Instruction for the data below: set down exactly the lines from the line with "let a := !c.x.a.ended && c.x.a.laneNull i" to the line with "let (ea, eb) := c.exps i", inclusive, and no others.

** Opening Records provided block **

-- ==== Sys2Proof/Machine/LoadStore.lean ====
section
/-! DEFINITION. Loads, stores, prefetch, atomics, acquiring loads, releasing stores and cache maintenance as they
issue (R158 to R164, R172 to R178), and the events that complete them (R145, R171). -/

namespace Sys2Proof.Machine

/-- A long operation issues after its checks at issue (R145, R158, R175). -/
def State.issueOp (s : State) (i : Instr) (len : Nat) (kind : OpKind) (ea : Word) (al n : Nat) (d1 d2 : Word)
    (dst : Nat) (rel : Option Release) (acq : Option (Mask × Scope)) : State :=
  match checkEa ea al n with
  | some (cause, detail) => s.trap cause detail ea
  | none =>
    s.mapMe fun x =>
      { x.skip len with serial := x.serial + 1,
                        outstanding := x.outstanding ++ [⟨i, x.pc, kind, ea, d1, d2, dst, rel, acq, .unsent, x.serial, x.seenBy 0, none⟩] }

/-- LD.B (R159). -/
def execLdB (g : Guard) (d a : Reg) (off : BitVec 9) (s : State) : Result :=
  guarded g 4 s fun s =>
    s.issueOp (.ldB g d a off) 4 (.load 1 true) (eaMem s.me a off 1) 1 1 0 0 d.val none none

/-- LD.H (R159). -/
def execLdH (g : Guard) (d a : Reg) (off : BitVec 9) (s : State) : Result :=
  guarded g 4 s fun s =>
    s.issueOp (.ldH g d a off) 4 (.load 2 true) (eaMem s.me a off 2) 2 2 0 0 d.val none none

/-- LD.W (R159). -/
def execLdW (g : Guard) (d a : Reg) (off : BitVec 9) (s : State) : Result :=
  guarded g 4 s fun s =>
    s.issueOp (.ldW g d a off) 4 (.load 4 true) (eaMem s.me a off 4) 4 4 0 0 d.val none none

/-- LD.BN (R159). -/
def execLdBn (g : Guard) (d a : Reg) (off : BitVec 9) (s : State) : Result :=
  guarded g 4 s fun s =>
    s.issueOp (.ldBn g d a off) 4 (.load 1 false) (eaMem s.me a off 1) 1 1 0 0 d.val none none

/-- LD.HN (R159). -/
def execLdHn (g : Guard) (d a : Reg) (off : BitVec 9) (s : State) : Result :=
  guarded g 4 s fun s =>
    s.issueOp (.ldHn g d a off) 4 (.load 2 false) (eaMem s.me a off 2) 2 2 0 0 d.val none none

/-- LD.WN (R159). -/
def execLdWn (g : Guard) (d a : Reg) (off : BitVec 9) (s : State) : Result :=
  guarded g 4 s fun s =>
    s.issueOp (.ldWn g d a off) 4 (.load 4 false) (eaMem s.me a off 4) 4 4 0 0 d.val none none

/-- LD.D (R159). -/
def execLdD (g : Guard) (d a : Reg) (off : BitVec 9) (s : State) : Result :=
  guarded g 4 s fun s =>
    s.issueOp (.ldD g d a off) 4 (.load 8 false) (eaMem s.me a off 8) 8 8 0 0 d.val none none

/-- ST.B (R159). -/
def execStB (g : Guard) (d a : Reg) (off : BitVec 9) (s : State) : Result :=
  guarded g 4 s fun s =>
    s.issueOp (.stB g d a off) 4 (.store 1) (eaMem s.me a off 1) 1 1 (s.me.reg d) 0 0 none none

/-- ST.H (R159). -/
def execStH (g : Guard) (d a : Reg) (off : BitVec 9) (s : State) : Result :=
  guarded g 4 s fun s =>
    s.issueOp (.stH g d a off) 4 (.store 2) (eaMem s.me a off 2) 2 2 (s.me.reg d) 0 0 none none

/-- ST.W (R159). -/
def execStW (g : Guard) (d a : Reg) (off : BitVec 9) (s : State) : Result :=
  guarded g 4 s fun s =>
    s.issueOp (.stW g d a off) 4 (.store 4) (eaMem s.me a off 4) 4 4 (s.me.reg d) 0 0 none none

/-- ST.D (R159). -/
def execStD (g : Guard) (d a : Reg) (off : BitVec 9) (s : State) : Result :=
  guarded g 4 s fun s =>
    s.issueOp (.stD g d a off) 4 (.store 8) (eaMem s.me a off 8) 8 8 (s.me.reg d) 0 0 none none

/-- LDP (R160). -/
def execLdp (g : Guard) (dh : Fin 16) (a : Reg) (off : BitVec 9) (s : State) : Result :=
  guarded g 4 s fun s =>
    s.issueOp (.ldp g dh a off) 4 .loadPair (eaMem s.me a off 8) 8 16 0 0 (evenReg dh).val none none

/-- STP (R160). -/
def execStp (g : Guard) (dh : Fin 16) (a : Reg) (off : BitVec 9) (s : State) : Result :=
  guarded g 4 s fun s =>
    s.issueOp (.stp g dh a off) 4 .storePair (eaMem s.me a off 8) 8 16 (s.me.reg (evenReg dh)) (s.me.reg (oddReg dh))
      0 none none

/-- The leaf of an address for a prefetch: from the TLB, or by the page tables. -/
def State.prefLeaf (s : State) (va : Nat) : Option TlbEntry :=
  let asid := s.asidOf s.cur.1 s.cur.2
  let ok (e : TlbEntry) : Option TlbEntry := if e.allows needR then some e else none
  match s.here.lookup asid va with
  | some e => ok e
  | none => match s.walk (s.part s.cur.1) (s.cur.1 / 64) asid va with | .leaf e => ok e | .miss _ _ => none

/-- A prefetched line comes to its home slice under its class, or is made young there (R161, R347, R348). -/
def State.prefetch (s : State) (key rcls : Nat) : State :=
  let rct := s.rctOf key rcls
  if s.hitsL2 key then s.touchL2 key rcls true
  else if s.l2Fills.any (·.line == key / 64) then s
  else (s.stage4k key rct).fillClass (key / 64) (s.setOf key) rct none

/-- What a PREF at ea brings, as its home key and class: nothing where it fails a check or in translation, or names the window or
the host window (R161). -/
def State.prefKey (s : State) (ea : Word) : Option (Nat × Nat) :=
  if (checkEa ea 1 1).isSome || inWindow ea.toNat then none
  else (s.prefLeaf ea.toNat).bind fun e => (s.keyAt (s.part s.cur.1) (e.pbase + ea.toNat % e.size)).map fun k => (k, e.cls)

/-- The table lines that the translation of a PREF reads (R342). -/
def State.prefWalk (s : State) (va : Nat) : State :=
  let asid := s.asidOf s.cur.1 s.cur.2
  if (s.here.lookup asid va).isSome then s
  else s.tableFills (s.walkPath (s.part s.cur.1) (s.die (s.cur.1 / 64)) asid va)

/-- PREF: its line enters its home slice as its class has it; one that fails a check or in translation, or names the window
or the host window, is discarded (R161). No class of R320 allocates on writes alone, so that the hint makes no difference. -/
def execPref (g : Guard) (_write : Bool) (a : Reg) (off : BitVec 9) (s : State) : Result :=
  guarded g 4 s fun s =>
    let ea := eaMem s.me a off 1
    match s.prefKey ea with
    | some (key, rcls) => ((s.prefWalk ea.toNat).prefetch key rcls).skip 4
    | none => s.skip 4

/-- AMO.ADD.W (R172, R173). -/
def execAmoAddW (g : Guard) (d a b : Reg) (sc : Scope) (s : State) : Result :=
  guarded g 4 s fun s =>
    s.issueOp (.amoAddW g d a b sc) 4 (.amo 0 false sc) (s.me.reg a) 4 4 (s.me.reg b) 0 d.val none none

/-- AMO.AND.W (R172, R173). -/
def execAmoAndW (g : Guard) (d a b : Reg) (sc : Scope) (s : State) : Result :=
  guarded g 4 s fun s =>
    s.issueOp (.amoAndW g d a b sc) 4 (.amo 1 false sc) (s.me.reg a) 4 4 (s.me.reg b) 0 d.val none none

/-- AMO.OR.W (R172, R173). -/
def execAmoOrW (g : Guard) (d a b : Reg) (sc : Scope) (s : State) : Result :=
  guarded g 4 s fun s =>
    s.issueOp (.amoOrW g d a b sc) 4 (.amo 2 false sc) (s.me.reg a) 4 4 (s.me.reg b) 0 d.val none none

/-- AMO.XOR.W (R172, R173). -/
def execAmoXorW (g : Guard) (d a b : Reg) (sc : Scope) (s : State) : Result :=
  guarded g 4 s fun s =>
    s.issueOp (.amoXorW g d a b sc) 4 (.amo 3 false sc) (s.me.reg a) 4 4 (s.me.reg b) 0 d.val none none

** Closing Records provided block **
** Opening Records provided block **

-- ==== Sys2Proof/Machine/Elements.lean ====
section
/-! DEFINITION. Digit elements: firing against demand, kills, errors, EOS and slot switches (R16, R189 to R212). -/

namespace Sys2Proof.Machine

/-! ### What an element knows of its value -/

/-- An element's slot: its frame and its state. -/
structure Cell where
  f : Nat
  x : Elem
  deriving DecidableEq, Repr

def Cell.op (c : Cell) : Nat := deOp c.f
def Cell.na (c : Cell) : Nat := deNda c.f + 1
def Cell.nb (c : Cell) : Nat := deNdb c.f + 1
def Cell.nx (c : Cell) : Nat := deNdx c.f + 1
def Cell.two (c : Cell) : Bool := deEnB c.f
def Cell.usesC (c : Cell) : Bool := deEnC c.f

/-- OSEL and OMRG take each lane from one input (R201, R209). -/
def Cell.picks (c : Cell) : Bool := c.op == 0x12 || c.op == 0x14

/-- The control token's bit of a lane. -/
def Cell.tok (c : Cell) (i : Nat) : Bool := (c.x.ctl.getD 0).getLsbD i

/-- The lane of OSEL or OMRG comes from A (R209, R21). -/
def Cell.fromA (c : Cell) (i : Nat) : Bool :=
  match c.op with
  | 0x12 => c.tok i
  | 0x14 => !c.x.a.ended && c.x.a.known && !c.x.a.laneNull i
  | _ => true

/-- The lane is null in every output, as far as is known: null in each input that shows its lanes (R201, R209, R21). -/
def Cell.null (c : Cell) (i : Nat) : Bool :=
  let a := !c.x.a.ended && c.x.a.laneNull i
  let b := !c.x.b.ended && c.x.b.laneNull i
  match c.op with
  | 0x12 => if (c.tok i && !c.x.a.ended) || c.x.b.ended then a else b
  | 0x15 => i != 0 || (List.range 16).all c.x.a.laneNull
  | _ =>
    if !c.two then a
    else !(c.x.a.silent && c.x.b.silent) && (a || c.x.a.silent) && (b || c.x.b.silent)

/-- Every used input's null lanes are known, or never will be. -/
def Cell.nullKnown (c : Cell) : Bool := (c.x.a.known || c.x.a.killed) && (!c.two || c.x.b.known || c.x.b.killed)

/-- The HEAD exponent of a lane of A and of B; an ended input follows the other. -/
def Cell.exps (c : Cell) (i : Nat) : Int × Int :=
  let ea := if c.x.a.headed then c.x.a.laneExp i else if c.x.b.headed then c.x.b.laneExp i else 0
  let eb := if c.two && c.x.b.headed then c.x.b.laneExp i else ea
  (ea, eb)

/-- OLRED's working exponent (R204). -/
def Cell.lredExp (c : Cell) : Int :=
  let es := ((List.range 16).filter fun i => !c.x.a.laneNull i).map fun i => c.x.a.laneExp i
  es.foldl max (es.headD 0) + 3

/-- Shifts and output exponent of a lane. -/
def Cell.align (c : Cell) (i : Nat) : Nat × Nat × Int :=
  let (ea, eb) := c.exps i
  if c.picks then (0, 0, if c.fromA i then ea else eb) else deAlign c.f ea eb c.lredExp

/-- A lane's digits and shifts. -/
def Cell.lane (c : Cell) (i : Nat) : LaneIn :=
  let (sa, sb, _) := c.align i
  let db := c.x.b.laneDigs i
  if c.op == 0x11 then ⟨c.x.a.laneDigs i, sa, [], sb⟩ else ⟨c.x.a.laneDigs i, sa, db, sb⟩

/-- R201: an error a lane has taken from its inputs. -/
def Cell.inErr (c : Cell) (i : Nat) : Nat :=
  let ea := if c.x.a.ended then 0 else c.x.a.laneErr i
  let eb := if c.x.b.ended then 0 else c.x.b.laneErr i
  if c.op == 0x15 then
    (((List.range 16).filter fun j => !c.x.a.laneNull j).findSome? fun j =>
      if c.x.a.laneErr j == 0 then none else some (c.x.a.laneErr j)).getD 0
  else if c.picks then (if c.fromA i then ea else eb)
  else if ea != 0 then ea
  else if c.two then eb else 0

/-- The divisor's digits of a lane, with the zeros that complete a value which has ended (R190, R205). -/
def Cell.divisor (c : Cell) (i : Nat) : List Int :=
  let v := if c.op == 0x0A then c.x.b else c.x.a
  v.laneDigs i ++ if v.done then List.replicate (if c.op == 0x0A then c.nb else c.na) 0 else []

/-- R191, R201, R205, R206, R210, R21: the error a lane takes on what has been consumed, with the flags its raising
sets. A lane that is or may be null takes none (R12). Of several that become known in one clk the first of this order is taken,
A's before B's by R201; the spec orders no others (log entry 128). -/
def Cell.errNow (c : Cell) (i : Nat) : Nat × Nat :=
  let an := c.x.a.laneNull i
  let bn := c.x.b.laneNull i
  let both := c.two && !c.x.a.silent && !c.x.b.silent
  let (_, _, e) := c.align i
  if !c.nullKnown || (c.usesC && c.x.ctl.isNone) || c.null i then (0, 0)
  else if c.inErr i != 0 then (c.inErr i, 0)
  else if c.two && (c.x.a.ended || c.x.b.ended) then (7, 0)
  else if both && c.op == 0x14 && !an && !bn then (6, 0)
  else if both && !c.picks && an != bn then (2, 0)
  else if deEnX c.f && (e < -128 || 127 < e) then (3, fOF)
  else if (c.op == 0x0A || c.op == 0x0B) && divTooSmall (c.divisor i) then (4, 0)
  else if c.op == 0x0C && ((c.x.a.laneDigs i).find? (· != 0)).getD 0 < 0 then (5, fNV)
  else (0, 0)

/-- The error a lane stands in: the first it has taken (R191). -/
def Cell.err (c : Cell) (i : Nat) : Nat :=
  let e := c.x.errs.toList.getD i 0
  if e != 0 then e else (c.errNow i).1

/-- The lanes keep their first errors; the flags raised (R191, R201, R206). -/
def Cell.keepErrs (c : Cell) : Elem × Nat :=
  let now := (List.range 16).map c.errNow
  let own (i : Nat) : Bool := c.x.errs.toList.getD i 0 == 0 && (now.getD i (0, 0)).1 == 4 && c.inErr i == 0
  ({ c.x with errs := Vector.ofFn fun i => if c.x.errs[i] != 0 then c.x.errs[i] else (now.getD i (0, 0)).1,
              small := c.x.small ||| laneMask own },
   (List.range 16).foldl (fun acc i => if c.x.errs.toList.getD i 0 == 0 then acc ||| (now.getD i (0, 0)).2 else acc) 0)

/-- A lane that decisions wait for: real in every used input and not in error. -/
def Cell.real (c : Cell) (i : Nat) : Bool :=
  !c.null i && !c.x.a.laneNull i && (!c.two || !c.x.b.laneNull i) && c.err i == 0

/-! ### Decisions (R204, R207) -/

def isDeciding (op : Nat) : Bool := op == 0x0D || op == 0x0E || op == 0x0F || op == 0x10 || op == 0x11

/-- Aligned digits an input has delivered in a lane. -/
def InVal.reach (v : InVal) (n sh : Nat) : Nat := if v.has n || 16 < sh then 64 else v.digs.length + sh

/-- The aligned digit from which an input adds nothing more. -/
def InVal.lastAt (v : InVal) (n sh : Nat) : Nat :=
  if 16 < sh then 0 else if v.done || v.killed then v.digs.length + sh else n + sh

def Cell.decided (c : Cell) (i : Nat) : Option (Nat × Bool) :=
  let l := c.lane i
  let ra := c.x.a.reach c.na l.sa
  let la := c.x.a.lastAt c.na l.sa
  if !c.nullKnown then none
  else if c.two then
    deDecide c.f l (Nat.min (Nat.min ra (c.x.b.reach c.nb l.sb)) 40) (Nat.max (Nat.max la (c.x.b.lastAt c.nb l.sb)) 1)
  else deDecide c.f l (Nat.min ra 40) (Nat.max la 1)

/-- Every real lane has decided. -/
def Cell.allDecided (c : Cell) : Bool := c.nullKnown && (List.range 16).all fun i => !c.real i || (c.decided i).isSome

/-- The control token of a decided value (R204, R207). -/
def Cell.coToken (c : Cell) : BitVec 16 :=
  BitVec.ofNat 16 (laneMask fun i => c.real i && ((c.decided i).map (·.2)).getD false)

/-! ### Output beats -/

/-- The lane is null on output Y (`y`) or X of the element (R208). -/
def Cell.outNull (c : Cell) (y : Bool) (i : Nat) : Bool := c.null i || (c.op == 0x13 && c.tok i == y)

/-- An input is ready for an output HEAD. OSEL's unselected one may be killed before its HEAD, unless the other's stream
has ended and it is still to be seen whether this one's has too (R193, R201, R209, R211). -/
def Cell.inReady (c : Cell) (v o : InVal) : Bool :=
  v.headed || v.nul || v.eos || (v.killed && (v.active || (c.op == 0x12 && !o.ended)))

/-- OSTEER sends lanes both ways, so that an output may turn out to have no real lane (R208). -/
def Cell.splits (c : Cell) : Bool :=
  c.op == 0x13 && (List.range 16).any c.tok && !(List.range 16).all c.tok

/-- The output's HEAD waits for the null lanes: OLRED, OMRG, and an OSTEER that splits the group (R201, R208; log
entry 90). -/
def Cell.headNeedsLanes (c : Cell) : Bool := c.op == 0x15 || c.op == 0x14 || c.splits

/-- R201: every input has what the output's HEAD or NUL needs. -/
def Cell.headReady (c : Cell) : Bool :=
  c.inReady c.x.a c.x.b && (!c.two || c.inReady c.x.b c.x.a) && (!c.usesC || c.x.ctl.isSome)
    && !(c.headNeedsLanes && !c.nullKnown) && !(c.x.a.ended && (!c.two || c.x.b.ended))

** Closing Records provided block **

*Expected answer*.
  let a := !c.x.a.ended && c.x.a.laneNull i
  let b := !c.x.b.ended && c.x.b.laneNull i
  match c.op with
  | 0x12 => if (c.tok i && !c.x.a.ended) || c.x.b.ended then a else b
  | 0x15 => i != 0 || (List.range 16).all c.x.a.laneNull
  | _ =>
    if !c.two then a
    else !(c.x.a.silent && c.x.b.silent) && (a || c.x.a.silent) && (b || c.x.b.silent)

/-- Every used input's null lanes are known, or never will be. -/
def Cell.nullKnown (c : Cell) : Bool := (c.x.a.known || c.x.a.killed) && (!c.two || c.x.b.known || c.x.b.killed)

/-- The HEAD exponent of a lane of A and of B; an ended input follows the other. -/
def Cell.exps (c : Cell) (i : Nat) : Int × Int :=
  let ea := if c.x.a.headed then c.x.a.laneExp i else if c.x.b.headed then c.x.b.laneExp i else 0
  let eb := if c.two && c.x.b.headed then c.x.b.laneExp i else ea
  (ea, eb)

/-- OLRED's working exponent (R204). -/
def Cell.lredExp (c : Cell) : Int :=
  let es := ((List.range 16).filter fun i => !c.x.a.laneNull i).map fun i => c.x.a.laneExp i
  es.foldl max (es.headD 0) + 3

/-- Shifts and output exponent of a lane. -/
def Cell.align (c : Cell) (i : Nat) : Nat × Nat × Int :=
  let (ea, eb) := c.exps i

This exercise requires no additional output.